▶ _What you need to do_
The output should consist solely of the lines running from the one that contains "d.die := rfl" through the end of the records below, copied exactly.

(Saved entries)
---+---

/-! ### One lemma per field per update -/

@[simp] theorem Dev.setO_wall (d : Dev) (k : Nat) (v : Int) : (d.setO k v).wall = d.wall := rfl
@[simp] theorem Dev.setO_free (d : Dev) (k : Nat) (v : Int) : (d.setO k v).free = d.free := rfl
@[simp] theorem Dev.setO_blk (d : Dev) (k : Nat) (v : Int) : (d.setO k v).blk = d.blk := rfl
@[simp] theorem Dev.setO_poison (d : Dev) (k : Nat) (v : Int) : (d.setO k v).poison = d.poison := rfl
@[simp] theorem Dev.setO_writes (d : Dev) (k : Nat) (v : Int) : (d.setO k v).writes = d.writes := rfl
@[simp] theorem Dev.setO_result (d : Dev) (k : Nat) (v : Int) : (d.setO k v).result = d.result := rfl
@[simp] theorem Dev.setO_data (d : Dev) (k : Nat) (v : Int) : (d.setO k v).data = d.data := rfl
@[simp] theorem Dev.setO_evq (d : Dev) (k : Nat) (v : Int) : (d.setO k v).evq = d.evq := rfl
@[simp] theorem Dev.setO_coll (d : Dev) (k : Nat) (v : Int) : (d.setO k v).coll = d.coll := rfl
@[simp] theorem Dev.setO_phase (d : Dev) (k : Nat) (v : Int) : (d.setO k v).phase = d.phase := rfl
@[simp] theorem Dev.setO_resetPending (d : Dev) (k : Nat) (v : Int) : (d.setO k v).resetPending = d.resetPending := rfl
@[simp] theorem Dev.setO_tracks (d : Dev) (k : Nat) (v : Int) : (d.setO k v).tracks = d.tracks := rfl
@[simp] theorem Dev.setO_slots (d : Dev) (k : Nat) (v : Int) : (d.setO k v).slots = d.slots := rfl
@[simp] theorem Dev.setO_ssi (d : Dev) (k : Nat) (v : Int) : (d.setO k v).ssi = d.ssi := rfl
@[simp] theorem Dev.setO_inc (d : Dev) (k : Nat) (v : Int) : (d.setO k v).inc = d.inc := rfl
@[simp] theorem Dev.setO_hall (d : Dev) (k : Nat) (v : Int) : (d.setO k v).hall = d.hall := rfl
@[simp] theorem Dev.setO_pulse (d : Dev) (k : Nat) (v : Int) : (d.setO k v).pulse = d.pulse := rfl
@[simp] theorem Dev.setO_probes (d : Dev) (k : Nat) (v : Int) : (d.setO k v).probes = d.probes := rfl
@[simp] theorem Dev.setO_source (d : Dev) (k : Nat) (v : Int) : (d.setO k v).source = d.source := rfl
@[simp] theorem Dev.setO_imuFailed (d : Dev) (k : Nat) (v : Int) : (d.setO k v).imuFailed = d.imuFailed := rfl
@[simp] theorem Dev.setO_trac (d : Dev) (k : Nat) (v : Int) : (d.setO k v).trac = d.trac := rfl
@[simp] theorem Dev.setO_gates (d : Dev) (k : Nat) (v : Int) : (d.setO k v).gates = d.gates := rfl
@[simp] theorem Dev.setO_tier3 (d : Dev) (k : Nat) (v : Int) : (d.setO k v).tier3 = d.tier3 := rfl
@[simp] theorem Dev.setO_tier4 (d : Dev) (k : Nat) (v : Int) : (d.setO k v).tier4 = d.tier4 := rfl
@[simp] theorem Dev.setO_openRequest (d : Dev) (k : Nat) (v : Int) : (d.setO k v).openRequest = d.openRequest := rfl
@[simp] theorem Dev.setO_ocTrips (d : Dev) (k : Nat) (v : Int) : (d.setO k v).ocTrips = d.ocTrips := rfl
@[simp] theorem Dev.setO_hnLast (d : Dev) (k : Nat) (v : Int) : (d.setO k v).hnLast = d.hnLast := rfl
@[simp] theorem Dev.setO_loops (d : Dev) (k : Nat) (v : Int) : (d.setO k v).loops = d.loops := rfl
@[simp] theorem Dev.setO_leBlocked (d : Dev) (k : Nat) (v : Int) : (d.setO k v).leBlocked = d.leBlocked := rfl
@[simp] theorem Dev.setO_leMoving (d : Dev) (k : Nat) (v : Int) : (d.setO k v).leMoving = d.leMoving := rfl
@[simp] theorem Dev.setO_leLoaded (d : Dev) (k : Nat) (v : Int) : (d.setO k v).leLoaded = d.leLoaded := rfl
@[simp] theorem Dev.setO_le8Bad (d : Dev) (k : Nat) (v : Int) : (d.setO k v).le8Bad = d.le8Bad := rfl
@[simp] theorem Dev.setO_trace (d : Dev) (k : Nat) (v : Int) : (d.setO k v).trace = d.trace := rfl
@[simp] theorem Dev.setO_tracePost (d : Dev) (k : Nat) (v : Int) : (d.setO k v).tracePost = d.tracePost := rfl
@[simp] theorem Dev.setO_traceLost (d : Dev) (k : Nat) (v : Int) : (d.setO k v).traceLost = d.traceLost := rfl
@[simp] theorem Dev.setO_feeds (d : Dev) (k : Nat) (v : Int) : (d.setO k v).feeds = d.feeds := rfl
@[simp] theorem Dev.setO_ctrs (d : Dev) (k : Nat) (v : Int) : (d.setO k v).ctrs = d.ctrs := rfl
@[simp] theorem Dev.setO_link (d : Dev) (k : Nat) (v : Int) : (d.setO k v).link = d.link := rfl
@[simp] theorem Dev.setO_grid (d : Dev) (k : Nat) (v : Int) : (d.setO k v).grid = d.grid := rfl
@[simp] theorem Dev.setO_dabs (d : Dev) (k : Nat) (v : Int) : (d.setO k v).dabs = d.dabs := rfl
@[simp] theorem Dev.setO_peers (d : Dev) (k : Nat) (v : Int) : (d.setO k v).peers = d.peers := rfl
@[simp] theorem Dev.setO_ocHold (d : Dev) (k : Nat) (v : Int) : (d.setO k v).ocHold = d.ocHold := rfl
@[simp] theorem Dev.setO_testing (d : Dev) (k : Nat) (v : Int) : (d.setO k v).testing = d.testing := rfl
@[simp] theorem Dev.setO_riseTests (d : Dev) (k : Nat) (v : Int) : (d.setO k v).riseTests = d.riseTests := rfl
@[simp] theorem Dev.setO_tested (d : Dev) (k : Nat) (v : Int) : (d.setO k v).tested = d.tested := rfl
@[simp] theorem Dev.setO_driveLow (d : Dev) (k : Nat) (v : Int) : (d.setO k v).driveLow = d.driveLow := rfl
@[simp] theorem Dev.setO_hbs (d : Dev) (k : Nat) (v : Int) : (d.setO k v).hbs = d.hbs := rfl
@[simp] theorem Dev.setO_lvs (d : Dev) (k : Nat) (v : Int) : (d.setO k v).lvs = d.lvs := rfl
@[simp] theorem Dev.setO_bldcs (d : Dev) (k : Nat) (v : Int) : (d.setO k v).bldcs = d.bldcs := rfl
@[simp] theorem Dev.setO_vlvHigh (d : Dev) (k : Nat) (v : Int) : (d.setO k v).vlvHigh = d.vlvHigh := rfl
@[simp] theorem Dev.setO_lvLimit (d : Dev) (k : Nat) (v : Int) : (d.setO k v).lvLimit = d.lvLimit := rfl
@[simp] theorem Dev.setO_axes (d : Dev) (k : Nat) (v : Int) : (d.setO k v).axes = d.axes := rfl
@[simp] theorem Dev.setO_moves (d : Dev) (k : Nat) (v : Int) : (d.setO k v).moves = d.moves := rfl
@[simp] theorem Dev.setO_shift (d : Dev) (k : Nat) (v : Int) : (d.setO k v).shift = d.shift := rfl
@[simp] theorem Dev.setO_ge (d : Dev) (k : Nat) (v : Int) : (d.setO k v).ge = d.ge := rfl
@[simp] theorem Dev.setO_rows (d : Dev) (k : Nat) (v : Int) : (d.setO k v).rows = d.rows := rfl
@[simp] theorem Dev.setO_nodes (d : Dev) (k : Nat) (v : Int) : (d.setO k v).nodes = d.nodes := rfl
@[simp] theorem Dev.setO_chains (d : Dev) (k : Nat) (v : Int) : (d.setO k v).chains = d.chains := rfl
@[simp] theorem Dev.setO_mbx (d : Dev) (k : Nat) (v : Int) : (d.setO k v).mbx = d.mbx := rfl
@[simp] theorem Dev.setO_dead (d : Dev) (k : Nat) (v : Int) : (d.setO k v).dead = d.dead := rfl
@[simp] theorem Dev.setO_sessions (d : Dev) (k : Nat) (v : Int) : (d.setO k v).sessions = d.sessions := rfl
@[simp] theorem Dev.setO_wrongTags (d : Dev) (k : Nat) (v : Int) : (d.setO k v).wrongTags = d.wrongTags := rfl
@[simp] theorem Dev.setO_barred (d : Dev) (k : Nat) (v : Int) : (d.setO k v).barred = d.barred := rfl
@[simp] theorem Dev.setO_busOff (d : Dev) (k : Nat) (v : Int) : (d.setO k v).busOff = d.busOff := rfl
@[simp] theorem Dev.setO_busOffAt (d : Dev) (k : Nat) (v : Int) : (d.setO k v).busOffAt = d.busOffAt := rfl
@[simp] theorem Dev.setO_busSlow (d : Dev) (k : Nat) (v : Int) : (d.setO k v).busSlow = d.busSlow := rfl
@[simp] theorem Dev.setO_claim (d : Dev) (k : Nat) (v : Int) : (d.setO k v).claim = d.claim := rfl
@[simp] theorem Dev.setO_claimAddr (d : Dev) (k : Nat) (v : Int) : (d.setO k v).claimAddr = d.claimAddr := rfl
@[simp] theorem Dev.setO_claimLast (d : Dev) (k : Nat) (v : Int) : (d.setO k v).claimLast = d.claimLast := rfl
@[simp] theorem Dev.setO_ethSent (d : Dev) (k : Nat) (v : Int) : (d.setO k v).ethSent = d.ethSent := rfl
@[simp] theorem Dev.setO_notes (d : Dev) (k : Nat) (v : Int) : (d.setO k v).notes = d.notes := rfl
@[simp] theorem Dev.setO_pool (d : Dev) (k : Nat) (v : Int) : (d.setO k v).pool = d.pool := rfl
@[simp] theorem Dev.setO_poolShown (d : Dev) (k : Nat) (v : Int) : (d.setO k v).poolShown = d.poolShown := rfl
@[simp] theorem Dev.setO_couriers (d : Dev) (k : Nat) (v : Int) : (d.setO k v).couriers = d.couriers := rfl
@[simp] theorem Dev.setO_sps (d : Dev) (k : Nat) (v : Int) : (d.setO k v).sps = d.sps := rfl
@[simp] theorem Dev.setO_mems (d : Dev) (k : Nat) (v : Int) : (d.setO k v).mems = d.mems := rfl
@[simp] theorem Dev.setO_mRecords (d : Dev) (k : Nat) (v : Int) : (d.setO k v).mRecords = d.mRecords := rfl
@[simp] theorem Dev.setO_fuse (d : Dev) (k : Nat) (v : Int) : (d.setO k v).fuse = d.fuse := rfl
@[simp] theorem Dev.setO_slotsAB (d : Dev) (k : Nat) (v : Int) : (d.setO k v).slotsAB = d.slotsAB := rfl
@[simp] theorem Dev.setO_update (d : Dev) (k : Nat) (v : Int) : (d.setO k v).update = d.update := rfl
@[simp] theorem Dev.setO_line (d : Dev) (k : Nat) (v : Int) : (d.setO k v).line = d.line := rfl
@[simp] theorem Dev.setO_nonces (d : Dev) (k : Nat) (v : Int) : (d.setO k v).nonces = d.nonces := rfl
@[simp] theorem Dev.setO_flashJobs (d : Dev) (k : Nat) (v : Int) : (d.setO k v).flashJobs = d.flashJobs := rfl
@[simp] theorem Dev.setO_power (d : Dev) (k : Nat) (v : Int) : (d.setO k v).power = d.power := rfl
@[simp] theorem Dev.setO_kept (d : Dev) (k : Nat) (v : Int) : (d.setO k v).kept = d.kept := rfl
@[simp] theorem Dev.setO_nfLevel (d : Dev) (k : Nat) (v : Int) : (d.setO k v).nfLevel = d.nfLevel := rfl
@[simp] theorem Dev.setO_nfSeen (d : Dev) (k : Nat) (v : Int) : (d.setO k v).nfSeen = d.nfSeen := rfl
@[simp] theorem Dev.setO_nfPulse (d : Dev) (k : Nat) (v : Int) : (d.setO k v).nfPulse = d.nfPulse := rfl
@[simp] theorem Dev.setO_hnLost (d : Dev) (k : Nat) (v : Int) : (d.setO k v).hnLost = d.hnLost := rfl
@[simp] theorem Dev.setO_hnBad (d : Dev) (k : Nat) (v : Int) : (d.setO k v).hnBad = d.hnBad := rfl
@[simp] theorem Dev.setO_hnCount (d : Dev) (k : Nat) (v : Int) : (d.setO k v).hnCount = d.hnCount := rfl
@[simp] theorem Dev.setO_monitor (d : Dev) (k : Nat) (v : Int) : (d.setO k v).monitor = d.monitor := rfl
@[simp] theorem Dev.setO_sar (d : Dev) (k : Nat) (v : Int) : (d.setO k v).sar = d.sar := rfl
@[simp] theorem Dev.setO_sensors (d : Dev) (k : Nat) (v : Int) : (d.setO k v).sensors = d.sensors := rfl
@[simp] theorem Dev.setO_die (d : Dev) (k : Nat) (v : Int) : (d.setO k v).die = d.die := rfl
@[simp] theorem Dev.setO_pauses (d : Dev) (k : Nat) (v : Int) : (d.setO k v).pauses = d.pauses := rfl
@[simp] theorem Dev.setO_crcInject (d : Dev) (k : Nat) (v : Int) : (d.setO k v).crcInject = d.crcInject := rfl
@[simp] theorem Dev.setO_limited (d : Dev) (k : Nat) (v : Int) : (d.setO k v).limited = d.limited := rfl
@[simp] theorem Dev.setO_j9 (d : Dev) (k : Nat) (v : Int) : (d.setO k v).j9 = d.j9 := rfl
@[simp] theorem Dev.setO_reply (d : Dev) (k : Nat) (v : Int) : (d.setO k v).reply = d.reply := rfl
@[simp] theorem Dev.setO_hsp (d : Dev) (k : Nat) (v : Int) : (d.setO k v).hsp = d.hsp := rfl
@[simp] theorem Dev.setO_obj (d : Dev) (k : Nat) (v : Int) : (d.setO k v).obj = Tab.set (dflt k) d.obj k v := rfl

---+---

▶ _Exercise result_
@[simp] theorem Dev.setO_die (d : Dev) (k : Nat) (v : Int) : (d.setO k v).die = d.die := rfl
@[simp] theorem Dev.setO_pauses (d : Dev) (k : Nat) (v : Int) : (d.setO k v).pauses = d.pauses := rfl
@[simp] theorem Dev.setO_crcInject (d : Dev) (k : Nat) (v : Int) : (d.setO k v).crcInject = d.crcInject := rfl
@[simp] theorem Dev.setO_limited (d : Dev) (k : Nat) (v : Int) : (d.setO k v).limited = d.limited := rfl
@[simp] theorem Dev.setO_j9 (d : Dev) (k : Nat) (v : Int) : (d.setO k v).j9 = d.j9 := rfl
@[simp] theorem Dev.setO_reply (d : Dev) (k : Nat) (v : Int) : (d.setO k v).reply = d.reply := rfl
@[simp] theorem Dev.setO_hsp (d : Dev) (k : Nat) (v : Int) : (d.setO k v).hsp = d.hsp := rfl
@[simp] theorem Dev.setO_obj (d : Dev) (k : Nat) (v : Int) : (d.setO k v).obj = Tab.set (dflt k) d.obj k v := rfl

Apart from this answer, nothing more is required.